Fast k-means with accurate bounds

Authors: James Newling, Francois Fleuret

ICML 2016 | Conference PDF | Archive PDF | Plain Text | LLM Run Details

Reproducibility Variable Result LLM Response
Research Type Experimental We compare 23 k-means implementations, including our own implementations of all algorithms described, original implementations accompanying the papers (Hamerly, 2010; Drake, 2013; Ding et al., 2015), and implementations in two popular machine learning libraries, VLFeat and mlpack. We use the following notation to refer to implementations: {codesource-algorithm}, where codesource is one of bay (Hamerly, 2015), mlp (Curtin et al., 2013), pow (Low et al., 2010), vlf (Vedaldi & Fulkerson, 2008) and own (our own code), and algorithm is one of the algorithms described.
Researcher Affiliation Academia James Newling JAMES.NEWLING@IDIAP.CH Idiap Research Institute & EPFL, Switzerland François Fleuret FRANCOIS.FLEURET@IDIAP.CH Idiap Research Institute & EPFL, Switzerland
Pseudocode No The paper describes algorithms conceptually and mathematically but does not include structured pseudocode or algorithm blocks.

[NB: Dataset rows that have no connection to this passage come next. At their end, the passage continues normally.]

-- ==== Sys2Proof/Machine/Data.lean ====
section
/-! DEFINITION. Data movement (43_data.md): `Load`, `Store`, `Push`, `Pop`, `Fill`. -/

namespace Sys2Proof.Machine

/-- `Load(addr, reg)` (R160). -/
def execLoad (addr : Word) (reg : Reg) (s : State) : Result :=
  match s.readWord (absoluteAddress addr) with
  | none => raise .outOfBounds s
  | some v => .next ((s.setReg reg v).advance 6)

/-- `Store(reg, addr)` (R161). -/
def execStore (reg : Reg) (addr : Word) (s : State) : Result :=
  match s.writeWord (absoluteAddress addr) (s.reg reg) with
  | none => raise .outOfBounds s
  | some s' => .next (s'.advance 6)

/-- `Push(reg)` (R162): the bounds of the write at `Sp` are checked first, then whether `Sp - 4` stays in the data
region; only then is anything written (D13, D14). -/
def execPush (reg : Reg) (s : State) : Result :=
  match s.writeWord s.pushAddress (s.reg reg) with
  | none => raise .outOfBounds s
  | some s' =>
    if s.spAfterPush < 0 then raise .stackOverflow s
    else .next ((s'.setSp (s.sp - 4)).advance 2)

/-- `Pop(reg)` (R163): `Sp + 4` must be word-valid. -/
def execPop (reg : Reg) (s : State) : Result :=
  match s.readWord s.popAddress with
  | none => raise .stackUnderflow s
  | some v => .next (((s.setSp (s.sp + 4)).setReg reg v).advance 2)

/-- `Fill(value, reg)` (R164): no memory access. -/
def execFill (value : Word) (reg : Reg) (s : State) : Result :=
  .next ((s.setReg reg value).advance 6)

end Sys2Proof.Machine
end

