/-- R253: every run performs finitely many steps: from every state that meets the invariant, some number of steps leads to
a state where the run has ended or the block waits for a byte that has not been supplied. (The call stack followed by
`Ip`, read as a sequence in which a missing entry counts as larger than any offset, rises lexicographically at every
completed instruction, and it has at most CALL_DEPTH_MAX + 1 entries of at most CLEN.) -/
def Obligations.EveryRunEndsOrWaits : Prop :=
  ∀ s : State, s.Inv → ∃ (n : Nat) (t : State), Host.Core.run Sys2Proof.core n s = .next t ∧ (t.ended ∨ t.starved)

/-- R226: the run has ended exactly in Exited and in Faulted(K), and only then is there an exit code, 0 and 1; a run that
waits has not ended. A load failure has exit code 1, and no run begins. (The diagnostic on the error stream is left out, log
entry 17.) -/
def Obligations.EveryEndHasItsExitCode : Prop :=
  (∀ s : State,
    (s.ended ↔ s.runState = .exited ∨ ∃ k, s.runState = .faulted k) ∧
    (s.exitCode = some 0 ↔ s.runState = .exited) ∧
    (s.exitCode = some 1 ↔ ∃ k, s.runState = .faulted k) ∧
    (s.exitCode = none ↔ ¬ s.ended) ∧
    (s.starved → s.exitCode = none)) ∧
  ∀ (p : Params) (buf : List Byte),
    ((loadImage buf).exitCode = some 1 ↔ ∃ e, loadImage buf = .failed e) ∧
    ((loadImage buf).exitCode = some 1 → bootImage p buf = none)
end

Open Source Code Yes Fully parallelised implementations of all algorithms are provided under an open-source license at https://github.com/idiap/eakmeans
Open Datasets Yes Table 1. The 22 datasets used in experiments, ranging in dimension from 2 to 784. The datasets come from: the UCI, KDD and KEEL repositories (11,2,2), MNIST and STL-10 image databases (2,1), random (2), European Bioinformatics Institute (1) and Joensuu University (1). Full names and further details in D.

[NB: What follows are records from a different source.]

/-- With all three offsets past the header, only whether they lie in the buffer is left to check (log entry 13). -/
theorem loadImage_headed (ha : 12 ≤ a.toInt) (hb : 12 ≤ b.toInt) (hc : 12 ≤ c.toInt) :
    loadImage (headed a b c rest) =
      if ((headed a b c rest).length : Int) < a.toInt ∨ ((headed a b c rest).length : Int) < b.toInt ∨
          ((headed a b c rest).length : Int) < c.toInt then
        .failed .truncatedSection
      else loadSections (headed a b c rest) a.toInt.toNat b.toInt.toNat c.toInt.toNat := by
  obtain ⟨h0, h4, h8⟩ := header_offsets a b c rest
  rw [← headed] at h0 h4 h8
  have hlen := headed_length a b c rest
  rw [loadImage, if_neg (by omega), h0, h4, h8]
  dsimp only
  rw [if_neg (by simp only [headerLength]; omega)]

/-- A header whose offsets lie between its own end and the end of the buffer leads to the sections at them (R243). -/
theorem loadImage_headed_ofNat {x y z : Nat}
    (hx : headerLength ≤ x) (hy : headerLength ≤ y) (hz : headerLength ≤ z)
    (hx' : x ≤ headerLength + rest.length) (hy' : y ≤ headerLength + rest.length) (hz' : z ≤ headerLength + rest.length)
    (hlen : headerLength + rest.length ≤ intMax) :
    loadImage (headed (BitVec.ofNat 32 x) (BitVec.ofNat 32 y) (BitVec.ofNat 32 z) rest) =
      loadSections (headed (BitVec.ofNat 32 x) (BitVec.ofNat 32 y) (BitVec.ofNat 32 z) rest) x y z := by
  simp only [headerLength, intMax] at hx hy hz hx' hy' hz' hlen
  have hxInt := toInt_ofNat (n := x) (by omega)
  have hyInt := toInt_ofNat (n := y) (by omega)
  have hzInt := toInt_ofNat (n := z) (by omega)
  rw [loadImage_headed (by omega) (by omega) (by omega), if_neg (by rw [headed_length, headerLength]; omega), hxInt,
    hyInt, hzInt]
  rfl

/-! ## The drawn layout -/

/-- The first section ends where the second begins (R243). -/
theorem sectionEnd_first {len x y z : Nat} (hxy : x ≤ y) (hyz : y ≤ z) (hlen : z ≤ len) :
    sectionEnd len x [] [y, z] = y := by
  have hxz : x ≤ z := by omega
  simp [sectionEnd, hxy, hxz]
  omega

/-- The second section ends where the third begins (R243). -/
theorem sectionEnd_second {len x y z : Nat} (hxy : x ≤ y) (hyz : y ≤ z) (hlen : z ≤ len) :
    sectionEnd len y [x] [z] = z := by
  have hx : ¬ y < x := by omega
  simp [sectionEnd, hx, hyz, hlen]

/-- The third section ends where the buffer does (R243). -/
theorem sectionEnd_third {len x y z : Nat} (hxy : x ≤ y) (hyz : y ≤ z) : sectionEnd len z [x, y] [] = len := by
  have hx : ¬ z < x := by omega
  have hy : ¬ z < y := by omega
  simp [sectionEnd, hx, hy]

/-- A buffer made of a header and three sections, loaded at the offsets where they stand, has these sections. -/
theorem loadSections_consecutive {header data code : List Byte} {symbols : List Symbol} {x y z : Nat}
    (hcode : code.length ≤ intMax) (hdata : data.length ≤ intMax)
    (hsymbols : ∀ symbol ∈ symbols, symbol.wellFormed code.length = true) (hx : x = header.length)
    (hy : y = x + (symbolTableBytes symbols).length) (hz : z = y + data.length) :
    loadSections (header ++ symbolTableBytes symbols ++ data ++ code) x y z = .loaded ⟨symbols, code, data⟩ := by
  have hlen : (header ++ symbolTableBytes symbols ++ data ++ code).length = z + code.length := by
    simp only [List.length_append]
    omega
  have htable : slice (header ++ symbolTableBytes symbols ++ data ++ code) x y = symbolTableBytes symbols := by
    rw [List.append_assoc _ data]
    exact slice_mid _ _ _ hx (by omega)
  have hdataSlice : slice (header ++ symbolTableBytes symbols ++ data ++ code) y z = data :=
    slice_mid _ _ _ (by rw [List.length_append]; omega) (by rw [List.length_append]; omega)
  have hcodeSlice : slice (header ++ symbolTableBytes symbols ++ data ++ code) z (z + code.length) = code := by
    have hstart : z = (header ++ symbolTableBytes symbols ++ data).length := by
      simp only [List.length_append]
      omega
    have hend := congrArg (· + code.length) hstart
    simpa using slice_mid (header ++ symbolTableBytes symbols ++ data) code [] hstart hend
  rw [loadSections, hlen, sectionEnd_first (by omega) (by omega) (by omega),
    sectionEnd_second (by omega) (by omega) (by omega), sectionEnd_third (by omega) (by omega), htable, hdataSlice,
    hcodeSlice, if_neg (by omega), parseSymbols_symbolTableBytes symbols hsymbols (length_le_symbolTableBytes symbols)]

theorem imageOf_eq_headed (prog : LoadedProgram) :
    imageOf prog = headed (BitVec.ofNat 32 headerLength)
      (BitVec.ofNat 32 (headerLength + (symbolTableBytes prog.symbols).length))
      (BitVec.ofNat 32 (headerLength + (symbolTableBytes prog.symbols).length + prog.data.length))
      (symbolTableBytes prog.symbols ++ prog.data ++ prog.code) := by
  simp [imageOf, headed]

Dataset Splits No The paper does not provide specific details on training, validation, or test dataset splits (e.g., percentages, sample counts, or methodology for partitioning the data).
Hardware Specification Yes All experiments are performed using double precision floating point numbers. We compare 23 k-means implementations... on a machine with an Intel i7 processor and 8MB of cache memory.
Software Dependencies No The paper mentions 'C++11 thread support library' and external libraries like VLFeat, mlpack, and Open BLAS, but it does not provide specific version numbers for these or other key software components used in their own implementation.
Experiment Setup No The paper describes algorithmic details but does not provide specific experimental setup details such as hyperparameter values (e.g., learning rate, batch size, epochs), optimizer settings, or detailed training configurations.